Comme toujours, Nouvelle Énergie agit avec cohérence et constance, fidèle aux convictions qui fondent notre engagement autour de David Lisnard : la responsabilité budgétaire, l’exigence républicaine, la liberté économique et l’autorité de l’État.
La déclaration de politique générale de Sébastien Lecornu a confirmé, mardi, ce que les Français pressentaient depuis longtemps : le gouvernement n’a plus ni vision, ni cap, ni courage. Aucune baisse de dépense publique, aucune réforme structurelle, aucune mesure d’autorité. Seulement des prélèvements “ciblés” et “exceptionnels”, ces adjectifs de communication qui masquent toujours la même réalité : toujours plus d’impôts, toujours plus de dépenses, toujours moins de réformes.
La France est aujourd’hui à bout de souffle, non faute de moyens, mais faute de lucidité. On multiplie les taxes pour éviter de trancher, on subventionne les symptômes au lieu d’agir sur les causes. Le renoncement à la réforme des retraites — pourtant votée, validée, et nécessaire — est un très mauvais coup porté à nos finances publiques en déliquescence, une trahison des actifs et des jeunes générations, et le symbole d’un abandon de la raison.
Un pouvoir sans vision, sans courage, sans volonté
Rien sur la sécurité, rien sur l’immigration, rien sur l’école — rien sur ce qui fonde le redressement national.
Le gouvernement se contente de gérer l’instant, comme on colmate une digue qui fuit de toutes parts.
Et pour persévérer dans son vide, il défait le peu qu’il a fait, renonce à toute ambition et s’enferme dans la compromission avec le socialisme, croyant trouver dans les combinaisons parlementaires ce que seule une vision claire peut apporter. Au nom d’une stabilité illusoire, ce pouvoir entretient en réalité une instabilité bien plus grave : économique, sociale et financière. Il confond le mouvement avec l’action, la dépense avec la réforme, la communication avec la politique.
Face à l’impuissance, le choix de la clarté
Face à cette impasse, Nouvelle Énergie a choisi la clarté. Pas celle des slogans, mais celle des principes :
- voter la censure d’un gouvernement de renoncements ;
- refuser toute compromission, car le courage, c’est parfois de dire non ;
- redonner la parole au peuple, pour un cycle électoral complet — présidentielle et législatives.
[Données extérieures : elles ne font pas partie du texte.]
-- ==== Sys2Proof/Tests/Slice0.lean ====
section
/-!
SUPPORT. Tests: the ill-formed terms that WellFormed refuses, words written out from the spec's encodings, the vectors of
95_test_vectors.md, single steps on small states, and for each statement with hypotheses a witness that meets them
together. Expected values are those of 95_test_vectors.md, section 2 to 5, unless a comment says otherwise.
-/

open Sys2Proof Sys2Proof.Machine

namespace Sys2Proof.Tests

/-! ## WellFormed refuses an ill-formed term for each check (30_encoding.md R46, R47) -/

theorem test_wf_refuses_reserved_code : (Instr.reserved 0#32 0#6).wf = false := by decide
theorem test_wf_refuses_wide_branch_index : (Instr.isBranch 0x20000#32 0#6).wf = false := by decide
theorem test_wf_refuses_wide_table_index : (Instr.tableRead 0x20000#32 0#6).wf = false := by decide
theorem test_wf_refuses_table_bits : (Instr.tableRead 0x0851F#32 4#6).wf = false := by decide
theorem test_wf_refuses_table_three : (Instr.tableRead 0x0851F#32 3#6).wf = false := by decide
theorem test_wf_refuses_wide_mask_bound : (Instr.rotmask 64#32 0#6).wf = false := by decide
theorem test_wf_refuses_second_nop : (Instr.ori 0#26).wf = false := by decide
theorem test_wf_accepts_bounds :
    (Instr.isBranch 0x1FFFF#32 63#6).wf = true ∧ (Instr.tableRead 0x1FFFF#32 2#6).wf = true ∧
    (Instr.rotmask 63#32 63#6).wf = true ∧ (Instr.ori 1#26).wf = true := by decide

/-! ## Words written out bit by bit: op, b, a of a request; PO, the middle bits and F (or XO and bit 0) of a word -/

theorem test_decode_decode :
    decodeTableWord 48 0b000_000000_01111100011001000010101000010100 = some (.decode 0x7C642A14#32 0#6) := by decide
theorem test_decode_decodeJit :
    decodeTableWord 48 0b001_000000_01100000000000000000000000000000 = some (.decodeJit 0x60000000#32 0#6) := by decide
theorem test_decode_decodeName :
    decodeTableWord 48 0b010_000000_01100000000000000000000000000000 = some (.decodeName 0x60000000#32 0#6) := by decide
theorem test_decode_isBranch :
    decodeTableWord 48 0b011_000000_00000000000000000000100000010011 = some (.isBranch 0x813#32 0#6) := by decide
theorem test_decode_index :
    decodeTableWord 48 0b100_000000_01001110100000000000000000100000 = some (.index 0x4E800020#32 0#6) := by decide
theorem test_decode_rotmask :
    decodeTableWord 48 0b101_111111_00000000000000000000000000111000 = some (.rotmask 56#32 63#6) := by decide
theorem test_decode_tableRead :
    decodeTableWord 48 0b110_000010_00000000000000001000010100011111 = some (.tableRead 0x851F#32 2#6) := by decide
theorem test_decode_reserved :
    decodeTableWord 48 0b111_000000_00000000000000000000000000000000 = some (.reserved 0#32 0#6) := by decide
theorem test_decode_nop : decodeTableWord 32 0b011000_00000000000000000000000000 = some .nop := by decide
theorem test_decode_ori : decodeTableWord 32 0b011000_00011000110000000000000001 = some (.ori 0x630001#26) := by decide
theorem test_decode_add :
    decodeTableWord 32 0b011111_000110010000101_01000010100 = some (.add 0b000110010000101#15) := by decide
theorem test_decode_addRc :
    decodeTableWord 32 0b011111_000110010000101_01000010101 = some (.addRc 0b000110010000101#15) := by decide
theorem test_decode_branch : decodeTableWord 32 0b010010_11111111111111111111111100 = some (.branch 0x3FFFFFC#26) := by
  decide
theorem test_decode_bc : decodeTableWord 32 0b010000_01100000100000000000001000 = some (.bc 0x1820008#26) := by decide
theorem test_decode_bclr :
    decodeTableWord 32 0b010011_101000000000000_0000010000_1 = some (.bclr 0b101000000000000#15 1#1) := by decide
theorem test_decode_bcctr :
    decodeTableWord 32 0b010011_101000000000000_1000010000_0 = some (.bcctr 0b101000000000000#15 0#1) := by decide
theorem test_decode_rfid :
    decodeTableWord 32 0b010011_000000000000000_0000010010_0 = some (.rfid 0#15 0#1) := by decide

/-- `addo`, `rfi`, `hrfid`, `isync` and `sc` are no rows: DECODE of the word (notes/assumptions/13.md). -/
theorem test_decode_words_of_no_row :
    [0x7C000614#32, 0x4C000064#32, 0x4C000224#32, 0x4C00012C#32, 0x44000002#32].all
      (fun w => decide (decode (.word w) = .decode w 0#6)) = true := by decide
theorem test_decode_too_wide :
    decodeTableWord 48 0x20000000000 = none ∧ decodeTableWord 32 0x100000000 = none := by decide
/-- The encodings of 95_test_vectors.md, 4.6 and P3. -/
theorem test_encode_requests :
    encode (.decode 0x7C642A14#32 0x3F#6) = .request 0x03F7C642A14#41 ∧
    encode (.rotmask 62#32 1#6) = .request 0x1410000003E#41 ∧
    encode (.isBranch 0x4B13#32 0#6) = .request 0x0C000004B13#41 := by decide

/-! ## The example configuration (95_test_vectors.md, section 2) -/

/-- A pattern with one handler of each kind. -/
def single (value id name : Nat) : Pattern := ⟨value, 0, id, id, id, id, name, name⟩

/-- A pattern with a pair of handlers whose JIT ids are the interpreter ids. -/
def paired (value magn ip irc np nrc : Nat) : Pattern := ⟨value, magn, ip, irc, ip, irc, np, nrc⟩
Nous saluons le courage d’Alexandra Martin, secrétaire générale de notre mouvement, la seule députée du groupe Droite Républicaine à avoir voté les deux textes de censure, en totale fidélité à nos convictions.
Nous saluons également Véronique Besse, députée non inscrite de Vendée (photo) et adhérente à Nouvelle Énergie, pour son vote cohérent et lucide. Elles incarnent cette droite qui n’a pas renoncé à dire ce qu’elle pense, ni à penser ce qu’elle dit.
Pour une droite du redressement
Notre ligne ne change pas : clarté, courage, cohérence. Nouvelle Énergie continue de construire une droite du redressement, à la fois libérale, sécuritaire et éducative, seule capable de restaurer l’ordre, la confiance et la maîtrise du destin français. Nous croyons à la responsabilité budgétaire comme condition de la souveraineté, à la liberté économique comme moteur de la prospérité, à l’autorité de l’État comme fondement de la République, et à l’école comme sanctuaire de la transmission. Il ne s’agit pas de témoigner, mais de préparer l’alternance. Une alternance non pas d’hommes, mais de méthode, de morale publique et de projet national. Une alternance capable de réconcilier efficacité et justice, autorité et liberté, réforme et espoir.
Faire grandir la Nouvelle Énergie
Dans une France fatiguée de promesses sans lendemain, Nouvelle Énergie propose un chemin de vérité et de responsabilité. Nous voulons rendre aux Français le goût de la liberté et le sens du collectif, rendre à l’État sa dignité, et rendre à la politique sa fonction première : servir. Plus que jamais, votre engagement à nos côtés est décisif.
Ensemble, faisons grandir cette nouvelle énergie, indispensable au redressement de la France.